The Chestnut Man: A Novel by Søren Sveistrup @MichaelJBooks #TheChestnutMan #NetGalley #penguinbooks #bookreview #bookblogger



One Tuesday in October, Rosa Hartung is returning to her job as minister for social affairs following a year’s leave of absence – granted after the dramatic disappearance of her twelve-year-old daughter. Linus Bekker, a mentally ill young man, confessed to her killing, but is unable to remember where he buried the various parts of her dismembered corpse.

On the same day Rosa returns to Parliament, a young single mother is found brutally murdered at her home in the suburbs of Copenhagen-she’s been tortured, and one hand has been cut off. Thulin and Hess, the detectives sent to investigate the crime, arrive at the address to find a figure made of chestnuts hanging from a playhouse nearby.

When yet another woman is murdered-this time with both hands missing-and another chestnut figure is found, Thulin and Hess begin to suspect a connection with the Hartung case. To put an end to the spree of a killer, the pair, with nothing in common aside from equally troubled personal lives, realise they will need to put aside their differences in a race against time-and a brutal psychopath.


The Chestnut Man


Just when a high-profile couple have had to accept that their 12-year-old daughter had been murdered a year ago and they will never be able to get her remains back, two more gruesome murder sites are discovered.
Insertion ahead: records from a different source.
/-! ## DC bus groups (chapter 15) -/

/-- A DC bus group (R355 to R359): the last periods of the chopper node with valid reports, newest first (CHOP applied,
CHOP_I seen, VDC in units of 0.1 V scaled by 2^23/VFS), the Bells without such a report, the Bells left of a clearing. -/
structure Dcb where
  window : List (Nat × Bool × Int)
  missing : Nat
  clearLeft : Option Nat
  clrPending : Bool
  failClr : Bool
  deriving DecidableEq, Repr

/-! ## Safety (chapter 16) -/

/-- One safety input as the island holds it (R367 to R370): the filter's run of samples against the accepted level, the
accepted level, the fault kind, the evaluations of disagreement of its pair, the steps of a DISC clearing seen (1 both
low, 2 then both high), and whether it passed the test that clears its fault. -/
structure SafeIn where
  run : Nat
  level : Bool
  fault : Nat
  disc : Nat
  stage : Nat
  passed : Bool
  deriving DecidableEq, Repr

/-- One safe output (R372 to R378): whether the functions let it be on, the level at its ball, its stop request code, its SS1
count, its lock-out cause, the evaluations its readback has been wrong while off and while on, the evaluations since it
switched on, the evaluations its readback has read low, and its last readback level. -/
structure SafeOut where
  on : Bool
  ball : Bool
  req : Nat
  ss1 : Option Nat
  lock : Nat
  shortRun : Nat
  openRun : Nat
  onFor : Nat
  lowFor : Nat
  srb : Bool
  deriving DecidableEq, Repr

/-- The safety island (chapter 16). It keeps its state through every core reset (R12, R387). `waitEdge` marks outputs that a long reset unlocked (R380);
`press` is a reset press waiting for its evaluation (0 edge, 1 long); `events` are the events that its next record carries,
as sub-code × 256 + index; `testAge` counts the evaluations of the present test interval and `slotsDone` marks the slots that it has had
(R372). -/
structure Island where
  powered : Bool
  tested : Bool
  param : Option (List Word)
  sig : Word
  role : Option Bool
  paramStop : Bool
  wdStop : Bool
  supplyStop : Bool
  fault : Nat
  inputs : Vector SafeIn 8
  raw : Nat
  outs : Vector SafeOut 4
  demand : Nat
  restart : Nat
  waitEdge : Nat
  fsWarn : Bool
  fsSag : Bool
  warnRun : Nat
  sagRun : Nat
  fsCode : Nat
  fsVolt : Nat
  wdSeen : Nat
  wdQuiet : Nat
  wdGood : Nat
  partnerSeen : Bool
  partnerQuiet : Nat
  press : Option Nat
  accepted : Nat
  ignored : Nat
  testDone : Nat
  testAge : Nat
  slotsDone : Nat
  skipped : Nat
  sfltLow : Bool
  wdOut : Nat
  seq : Nat
  earlySeen : Nat
  record : List Word
  events : List Nat
  deriving DecidableEq, Repr

/-- The core's side of the island (R378, R382 to R387): the committed codes, the checks of Table 16-7 (`badIvl` and `badRec` are
runs, `soundSince` the tick since which line and records are sound), the Bells that each output's axes have stood still. -/
structure SafeCore where
  codes : List Nat
  lastChange : Option Nat
  badIvl : Nat
  badRec : Nat
  soundSince : Option Nat
  still : List Nat
  deriving DecidableEq, Repr

/-- What runs between core and island on wires: the level changes of the core watchdog line and whether it lives. -/
structure Wires where
  wdChanges : Nat
  wdAlive : Bool
  wdDropped : Bool
  early : Nat
  ack : Nat
  askOff : Bool
  deriving DecidableEq, Repr

/-! ## What outlives a reset of the head (chapters 02, 03) -/

/-- The one-time programmable key store (R64 to R66): its eight key words, KEY_ID, the lock word set, and whether a programming
failed, after which the words are those read back. -/
structure KeyStore where
  words : List Word
  id : Word
  locked : Bool
  fault : Bool
  deriving DecidableEq, Repr

/-- The stores: the flash by byte address (an erased byte reads 0xFF), the key store, the trim store by word, the unique ID. -/
structure Store where
  flash : Tbl Byte
  key : KeyStore
  trim : Tbl Word
  uid : BitVec 64
  deriving DecidableEq, Repr

/-- The test port (R51): the instruction loaded last, the boundary register as last loaded, one cell for each ball of the chain, the data
register captured last, and whether BOOT_MODE was sampled as 0b11. -/
structure TestPort where
  instr : TapOp
  boundary : BitVec 48
  data : Nat
  maintenance : Bool
  deriving DecidableEq, Repr

/-- The balls follow the boundary register: EXTEST or CLAMP, which act only with BOOT_MODE sampled as 0b11 (R51). -/
def TestPort.drives (t : TestPort) : Bool := t.maintenance && (t.instr == .extest || t.instr == .clamp)

/-- The balls are released: HIGHZ (R51). -/
def TestPort.floats (t : TestPort) : Bool := t.maintenance && t.instr == .highz

/-! ## Redundancy (chapter 17) -/

/-- A mirror record waiting for its edge: TYPE, INDEX, BSEQ of its sample, content words. -/
structure MirrorRec where
  typ : Nat
  index : Nat
  bseq : Nat
  words : List Word
  deriving DecidableEq, Repr

/-- A station being joined (R404): the step, the ECHO samples, the Bells of clean reports. -/
structure JoinRun where
  step : Nat
  samples : List Int
  good : Nat
  joined : Bool
  retook : Bool
  tried : Bool
  limp : Bool
  deriving DecidableEq, Repr

/-- Chapter 17 beyond the RED registers. -/
structure Red where
  newest : Option Nat
  heardLL : Bool
  heardLLPrev : Bool
  heardPin : Bool
  heardPinPrev : Bool
  quietLL : Option Nat
  quietPin : Option Nat
  checkedBell : Option Nat
  listenUntil : Option Nat
  claimUntil : Option Nat
  claimRival : Option (Nat × Nat)
  backoffUntil : Option Nat
  lostUntil : Option Nat
  claimAtEdge : Bool
  yieldAtEdge : Bool
  handoffBell : Option Nat
  sync : Option (Nat × Nat × Nat)
  join : Tbl JoinRun
  latches : List MirrorRec
  waiting : List MirrorRec
  fresh : List (Nat × Nat)
  grid : List Int
  gridSum : Int
  gridCnt : Nat
  lastDiverge : Option Nat
  identOk : Bool
  writesOut : List (Nat × Word × Nat)
  inbox : List MirrorRec
  pinEarly : Bool
  lastBeat : List Word
  timeState : List Word
  lineSeq : Nat
  reloadOut : Option (Nat × Nat)
  deriving DecidableEq, Repr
There is no obvious connection between the families that have been slain but something from the first murder connects to both of them. It seems impossible to fathom without admitting that unthinkable errors have been made.

This is quite a large book to read but to be honest I could have read it every day for a month and still not had enough. The characters were fascinating from the behind closed doors ministers family and how each of them seemed to grieve in their own way, to the matching of Thulin and Hess, the detectives thrown together to work the murder scenes.
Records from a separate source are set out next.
-- ==== Sys2Proof/Machine/CurrentLaw.lean ====
section
/-! DEFINITION. The standard current laws of chapter 10 on a task's context windows (Table 10-6, Table 10-7): entries 0x00
to 0x0A of Table 08-15, and the helpers 0x12 to 0x15. The layout of X words 41 to 63 and Y words 20 to 63, which Table 10-6
leaves to the head, is the model's (notes/assumptions/30.md). -/

namespace Sys2Proof.Machine

/-- What the head knows of the axis beyond the context: FB, the electrical angle and speed of R227 (speed in 2^-47 turn per
Bell), the count c (raw Q32.16), whether the law runs ahead of its Bell's report (`prep`, R243), whether the report it takes is valid, the
command that applied in the sampled period (R460, R235) and the one that applies in the period that `prep` predicts, and what a step of the Placement Test sets in place of the law's own values (R252): references, angle, (vd, vq), or
the compare values of the three legs. -/
structure AxisIn where
  axis : Nat
  encoderless : Bool
  theta : Nat
  w : Int
  count : Int
  prep : Bool
  fresh : Bool
  paired : Option (List Word)
  next : Option (List Word)
  placement : Bool
  driving : Bool
  placeId : Int
  placeIq : Int
  placeTheta : Option Nat
  placeOffset : Bool
  placeV : Option (Int × Int)
  placeDuty : Option (Int × Int × Int)
  deriving DecidableEq, Repr

/-- What a law reports to the head about its axis. -/
inductive AxFx where
  | fault (k : Nat)
  | state (n : Nat)
  | nowin (b : Bool)
  | shifted (b : Bool)
  | vlimit (b : Bool)
  | ilimit (b : Bool)
  | catchStart
  | word (addr : Nat) (v : Nat)
  deriving DecidableEq, Repr

/-- A law in progress: its engine, its ports, its axis, what it has reported so far. -/
structure Ctx where
  e : Engine
  pt : Ports
  ax : AxisIn
  fx : List AxFx
  deriving DecidableEq, Repr

/-! ## Context words -/

/-- X, Y context word `i` as a signed value. -/
def Ctx.x (c : Ctx) (i : Nat) : Int := (c.e.xRam.get (fun _ => 0) (c.e.xWin.1 + i)).toInt
def Ctx.y (c : Ctx) (i : Nat) : Int := (c.e.yRam.get (fun _ => 0) (c.e.yWin.1 + i)).toInt
/-- The same words unsigned. -/
def Ctx.xu (c : Ctx) (i : Nat) : Nat := (c.e.xRam.get (fun _ => 0) (c.e.xWin.1 + i)).toNat
def Ctx.yu (c : Ctx) (i : Nat) : Nat := (c.e.yRam.get (fun _ => 0) (c.e.yWin.1 + i)).toNat
/-- Write X context word `i`. -/
def Ctx.setX (c : Ctx) (i : Nat) (v : Int) : Ctx :=
  { c with e := { c.e with xRam := c.e.xRam.set (fun _ => 0) (c.e.xWin.1 + i) (w24 v) } }
/-- Several X words. -/
def Ctx.setXs (c : Ctx) (ws : List (Nat × Int)) : Ctx := ws.foldl (fun g p => g.setX p.1 p.2) c
/-- A 48-bit X value kept as H then L. -/
def Ctx.xLong (c : Ctx) (i : Nat) : Int := c.x i * 2 ^ 24 + c.xu (i + 1)
def Ctx.setXLong (c : Ctx) (i : Nat) (v : Int) : Ctx :=
  let s := satInt 48 v
  (c.setX i (s / 2 ^ 24)).setX (i + 1) (s % 2 ^ 24)
/-- C context word `i` as a signed value, and a write of it. -/
def Ctx.cw (c : Ctx) (i : Nat) : Int := (c.e.cRam.get (fun _ => 0) (c.e.cWin.1 + i)).toInt
def Ctx.setC (c : Ctx) (i : Nat) (v : Int) : Ctx :=
  { c with e := { c.e with cRam := c.e.cRam.set (fun _ => 0) (c.e.cWin.1 + i) (w24 v) } }
/-- A coefficient kept as mantissa and shift. -/
def Ctx.coef (c : Ctx) (i : Nat) : Int × Int := (c.y i, c.y (i + 1))
/-- A unit mailbox word. -/
def Ctx.mail (c : Ctx) (i : Nat) : Nat := (c.pt.mailbox.get (fun _ => 0) (c.pt.mailBase + i)).toNat
/-- Add a report. -/
def Ctx.say (c : Ctx) (f : AxFx) : Ctx := { c with fx := c.fx ++ [f] }
/-- Bits of a received payload word. -/
def Ctx.rx (c : Ctx) (w hi lo : Nat) : Nat := bits (wordAt c.pt.rx w) hi lo
/-- Put a staging word. -/
def Ctx.setTx (c : Ctx) (w : Nat) (v : Nat) : Ctx :=
  if c.pt.hasTx then { c with e := { c.e with stage := c.e.stage.set w (BitVec.ofNat 32 v), dirty := true } } else c
/-- A staging word. -/
def Ctx.tx (c : Ctx) (w : Nat) : Nat := wordAt c.e.stage w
The murders were torturous and gruesome, that begins for the reader in the aftermath and discovery, rather than the event, believe me you really need easing in gently as it isn’t for the faint hearted. The thread that connects them visually is figure of a Chestnut man left at both crime scenes, besides obvious similarities in the killings.
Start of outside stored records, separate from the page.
/-- The bits of a register that the fields with a property cover. -/
def RegRow.mask (r : RegRow) (p : FieldRow → Bool) : Nat :=
  ((r.fields.filter p).map (fun f => (2 ^ (f.hi + 1 - f.lo) - 1) * 2 ^ f.lo)).foldl (· + ·) 0

/-- The bits of the word at `a` that are not reserved (R4): the fields of its page, and in a task descriptor those of Table 09-2. -/
def definedBits (a : Nat) : Nat :=
  match regRow? a with
  | none => 2 ^ 32 - 1
  | some r =>
    if 0x48000 ≤ a ∧ a < 0x50000 then
      (match a % 32 with
       | 0 => 0xFFFFFFFC
       | 12 | 16 => 0xFFFFFFF0
       | _ => 0xFFFFFFFF)
    else r.mask (fun _ => true)

/-- The word the fields' reset values spell. -/
def resetWord (fs : List FieldRow) : Nat := (fs.map (fun f => f.reset * 2 ^ f.lo)).foldl (· + ·) 0

/-- What a register reads as after reset, before any step has written it. -/
def regReset (a : Nat) : Word :=
  match regRow? a with
  | some r => BitVec.ofNat 32 (resetWord r.fields)
  | none => 0

end Sys2Proof.Machine
end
Thulin and Hess make for an unusual pairing that shouldn’t work but each brings something special to this unique twosome and it is pure genius. They quickly became my favourite characters in the story. As it progresses there is enough red herrings to make a Grimsby fisherman happy but wow what a story. This is a beauty. The author played me like a Maestro does an orchestra, he teased me, kept me hanging onto every word and when I thought it was all over, even came back for an encore. This is perfection! Bravo!



Søren Sveistrup is an internationally acclaimed scriptwriter of the Danish television phenomenon The Killing which won various international awards and sold in more than a hundred countries.

More recently, Sveistrup wrote the screenplay for Jo Nesbø’s The Snowman. Sveistrup obtained a Master in Literature and in History from the University of Copenhagen and studied at the Danish Film School. He has won countless prizes, including an Emmy for Nikolaj and Julie and a BAFTA for The Killing.